In dampack, I've used the lintr package to require adherence to a version of this style guide. This has the potential to be annoying, but I think it will make for more interpretable code.

Other tools

Git

Git is what's known as a "version control" system, which is just what it sounds like: a way to control and keep track of versions of your code. This is essential for software development. Consider some scenarios:

  • I have a brilliant idea! I make big changes to my code to match this brilliant idea. Except...it turns out that it wasn't such a brilliant idea after all, and I broke everything. With Git, I can easily revert back to the earlier version of the code.
  • Steph (who lives in Iceland) is working on part A of dampack, and Tamika (who lives in Des Moines) is working on part B. However, they both have to change part C along the way. In addition, part C is used in parts D, E, and F. Yikes! How do we reconcile these two versions, while not breaking everything else? In Git, this is known as a "merge", and can be done relatively painlessly. Combined with Github, continuous integration, and unit testing, we can even be sure that almost the whole package still works after the changes.

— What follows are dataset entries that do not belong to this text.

-- ==== Sys2Proof/Machine/Run.lean ====
section
/-! DEFINITION. What a move of the agenda does: the order in which a sequencer and a schedule clock take their steps, the command ring, and
the passing of time (R27-R48, R253; log 1); and a state whose next step runs a given word (log 3). -/

namespace Sys2Proof.Machine

/-! ### The sequencer of a tile -/

/-- The slots still to be tried in the tile cycle in hand, and how many of them may still issue: a tile cycle begins with the slots that
are ready, of which the two lowest that can fire issue (R44). -/
def Block.untried (b : Block) (turn : Option (List Nat × Nat)) : List Nat × Nat := turn.getD (b.readySlots, 2)

/-- What the sequencer of a tile does next with its block: the instruction slot and the instruction; none when nothing but a new tile
cycle begins. -/
def Block.choose (s : State) (inst : Nat) (b : Block) (turn : Option (List Nat × Nat)) : Option (Nat × Instr) :=
  if b.committing then some (0, .blockCommit)
  else if !b.issued then some (0, if b.serialise then .serialiseIssue else .blockIssue)
  else match (b.untried turn).1 with
    | k :: _ => match decodeSeq (b.words.getD k 0) with
      | .ok i => some (k, i)
      | .error _ => none
    | [] =>
      if b.settledAll then some (0, .blockCommit)
      else if s.nothingFires inst b then some (0, .blockMalformedDetect)
      else none

/-- What the sequencer of a tile of an instance does next: the delivery of a fault, its block, the end of the tile, or a fetch. -/
def Tile.choose (s : State) (inst : Nat) (t : Tile) : Option (Nat × Instr) :=
  if t.deliverable && !t.seq.block.any Block.committing then some (0, .faultDelivery)
  else match t.seq.block with
    | some b => b.choose s inst t.seq.turn
    | none =>
      if t.seq.finished || t.seq.park.isSome then none
      else if t.seq.halted && !t.handler then some (0, .tileFinish)
      else some (0, .blockFetch)

/-- The slots left of a tile cycle once its first slot k has been tried: none, so that a new tile cycle begins, when two have issued, or
one has and no more are left; a cycle that tried every slot in vain ends with the commit or the end of the block. -/
def Tile.advance (k : Nat) (tried : Option (List Nat × Nat)) (t : Tile) : Tile :=
  let turn := match tried, t.seq.block with
    | some (_ :: rest, n), some b =>
      let left := if (b.slots[k]?).all (·.fired) then n - 1 else n
      if left = 0 || (rest.isEmpty && left == 1) then none else some (rest, left)
    | _, _ => none
  { t with seq := { t.seq with turn := turn } }

/-- The next state of a move, with the time that has passed. -/
def State.passed (s : State) (r : Res) (f : State → State) : Res :=
  match r with
  | .next s' => .next (f (s.tick s'))
  | .fault e => .fault e
  | .refused e => .refused e

/-- A step of the sequencer of the tile in focus. -/
def State.seqMove (s : State) : Res :=
  match s.tile? s.focus.inst s.focus.tile with
  | none => .fault .noTile
  | some t => match t.choose s s.focus.inst with
    | none => s.passed (.next s) fun s => s.modFocus fun t => t.advance 0 none
    | some (k, i) =>
      let tried := match i.shape, t.seq.block with
        | .seq _ _, some b => some (b.untried t.seq.turn)
        | _, _ => none
      let s := { s with focus := { s.focus with slot := k } }
      s.passed (exec i s) fun s => s.modFocus fun t => t.advance k tried

/-! ### The schedule clock of a tile -/

/-- A control token issues: by its operation. -/
def State.tokenIssue (s : State) (w : W64) : Res :=
  match decodeToken w with
  | .error _ => .next s
  | .ok (op, k) => match op.toNat with
    | 1 => execMma k s
    | 2 => execMmaz k s
    | 3 => execMman k s
    | 4 => execAccz k s
    | 5 => execAccout k s
    | _ => execAccin k s

/-- A step of the schedule clock of the tile in focus. -/
def State.schedStep (s : State) : Res :=
  s.onTile fun x t => match s.schedAct x t with
    | .stop => .next s
    | .round => execSecondPhaseRound s
    | .due e => execStripResultDue e s
    | .push => execAccoutBeatPush s
    | .retire => execMxeOperationRetire s
    | .take => execMxeTokenTake s
    | .select e => execStripWordIssue e s
    | .word e w => match decodeStrip e w with
      | .ok i => exec i s
      | .error _ => .next s
    | .token w => s.tokenIssue w
    | .close => .next (s.modFocus Tile.closeCycle)

/-! ### The command ring -/

/-- The next host command (R253-R256). -/
def State.hostStep (s : State) : Res :=
  match s.nextCommand with
  | none => .next s
  | some cmd => match cmdCode cmd with
    | 0x01 => execCreateContext cmd s
    | 0x02 => execLoadPolicy cmd s
    | 0x03 => execGrant cmd s
    | 0x04 => execSchedule cmd s
    | 0x05 => execPause cmd s
    | 0x06 => execResume cmd s
    | 0x07 => execEvict cmd s
    | 0x08 => execRestore cmd s
    | 0x09 => execDestroy cmd s
    | 0x0A => execResetVf cmd s
    | 0x0B => execReadCounter cmd s
    | 0x0C => execMaskFeature cmd s
    | 0x0D => execSubmit cmd s
    | _ => s.unknownCommand cmd

/-- The IOMMU's entry of a page changed for a function (R352, R358): once no access of a context on that function which was translated before
is outstanding, and with those that can be taken back discarded; the change waits for another time where one is. -/
def State.setIommu (s : State) (fn page : Nat) (goal : Option Nat) : State :=
  let mine := s.ctxs.filter fun c => c.vf.toNat == fn
  if mine.any fun c => s.translatedOut c.tag then s
  else
    let s := mine.foldl (fun s c => s.dropTranslated c.tag) s
    { s with iommu := if goal == some page then dropKey (fn, page) s.iommu else putKey (fn, page) goal s.iommu }

/-- A write of the host (R254, R277, R352). -/
def State.hostWrite (s : State) : HostWrite → State
  | .memory a bs => { s with host := s.host.write a bs }
  | .iommu fn k goal => s.setIommu fn k goal
  | .command cmd => { s with cmdRing := s.cmdRing ++ [cmd] }
  | .record tag q k r => s.modQueue tag q fun x => { x with ring := x.ring.set k r }

/-! ### Moves -/

/-- A tile in focus. -/
def State.focusOn (s : State) (i t : Nat) : State := { s with focus := ⟨i, t, 0⟩ }

/-- A move of the agenda. -/
def State.move (s : State) : Move → Res
  | .seq i t => (s.focusOn i t).seqMove
  | .sched i t => (s.focusOn i t).passed (s.focusOn i t).schedStep id
  | .host => s.passed s.hostStep id
  | .write w => s.passed (.next (s.hostWrite w)) id
  | .interleave i t c => s.passed (s.setInterleave i t c) id
  | .ev i t e => (s.focusOn i t).passed (exec e (s.focusOn i t)) id

/-- The move that is due while the agenda is empty: bring-up after a cold reset, else the sequencer of the tile in focus. -/
def State.idleMove (s : State) : Res :=
  if s.boot == .cold then s.passed (execColdReset ⟨true, s.fwDigest⟩ s) id else s.seqMove

/-! ### A state whose next step runs a word (log 3) -/

/-- A slot that holds every token an instruction can require. -/
def SlotSt.full (p : W64) : SlotSt := { left := some (.value 0), right := some (.value 0), pred := some (.value p), fired := false }

/-- A block in execution whose first word is given and may fire. -/
def Block.ofWord (w : W64) : Block :=
  let p : W64 := if fld w 54 2 = 2 then 0 else 1
  { Block.fetched 0 0xA (w :: List.replicate 7 0) with slots := SlotSt.full p :: List.replicate 7 SlotSt.empty, issued := true }

/-- A Running context with one tile, and nothing else. -/
def Context.single : Context := { Context.create 1 1 1 Keys.none with st := .running, feat := 0xFF, grant := some ⟨1, 0, 0⟩ }

/-- An instance of one tile that executes a block. -/
def Inst.single (b : Block) : Inst :=
  let k : Kernel := { digest := 0, id := 0, refs := [], nodes := [], edges := [], sets := [], groups := [], run := [], base := 0, const := [] }
  let t := Tile.blank 0 0 0 1 0xFF
  { Inst.submitted 1 0 k 1 0 0 [] with
    st := .running
    tiles := [{ t with seq := { t.seq with started := true, block := some b } }] }

/-- A state of the package in which the sequencer of the one tile of a Running context executes a block whose first word is given. -/
def State.withWord (s : State) (w : W64) : State :=
  { s with
    agenda := [], focus := ⟨0, 0, 0⟩, boot := .ready, ctxs := [Context.single], insts := [Inst.single (Block.ofWord w)]
    phys := [(0, { Phys.idle with tag := 1, banks := Vector.replicate 16 1 })] }

end Sys2Proof.Machine
end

The Git team has a comprehensive introduction to Git called Pro Git. I'd recommend the first 6 chapters to understand the lingo and the underlying theory.

For a more practical introduction, Github has a nice Git Handbook.

Github

So if that's Git, what's GitHub? According to the GitHub Git Handbook,

GitHub is a Git hosting repository that provides developers with tools to ship better code through command line features, issues (threaded discussions), pull requests, code review, or the use of a collection of free and for-purchase apps in the GitHub Marketplace.

Basically, GitHub:

  • hosts Git repositorities on the internet
  • allows for discussion and easy collaboration
  • is very popular

There are others as well (like Bitbucket), but GitHub is popular and easy to work with.

They have a number of online guides. I'd recommend starting with Hello World and then moving to the Github flow - but feel free to check them all out!

In this project, we basically try to follow the "GitHub flow", which means that, to add a new feature or fix a bug:

  1. create a new branch off master
  2. push your changes to that branch
  3. once you're ready, open a pull request and make sure all the tests pass (see below)
  4. merge your branch to master (or ask someone else to do it, if you don't have sufficient privileges)

Continuous Integration

In step (3) of the Github flow, I mentioned "tests". How are these tests run on GitHub, and what kind of tests are they?

To answer the first question: GitHub supports several "continuous integration" services, which can do a lot of things. In the dampack project, we just use them for one thing: to automatically run the unit tests and the CRAN checks for the dampack package.

To motivate this, consider Steph and Tamika again. Let's say that Steph has been working on the master branch of dampack, and Tamika has a great idea. So, Tamika goes through the GitHub flow: she creates a new branch (great-idea), pushes her changes, and opens a pull request. Now, how does Steph know that Tamika's idea doesn't break the rest of dampack?

First, if Steph knows every single piece of code that the change could potentially affect, she could determine if the new feature would break anything. But that is unrealistic, especially for larger projects.

Second, Steph could fetch the great-idea branch from Github, re-build the package, run all the tests, and request changes if things don't work. But this takes a lot of time! Imagine if Steph was reviewing 4-5 pull requests a day. That would be a lot of work.

Finally, what if the repository needs to be tested on Windows, macOS, and Linux? Coordinating all of that would be fairly difficult.

Continuous integration services, like Travis CI, automate this process. Travis CI is used for dampack, and is well-supported on GitHub. In dampack, with every push to every branch, Travis CI will run all of the unit tests and the CRAN checks on macOS and Linux (R on Windows isn't currently supported on Travis). That way, if you are reviewing a pull request, you'll be able to see if it plays well with the "canonical version" of the code (usually the master branch).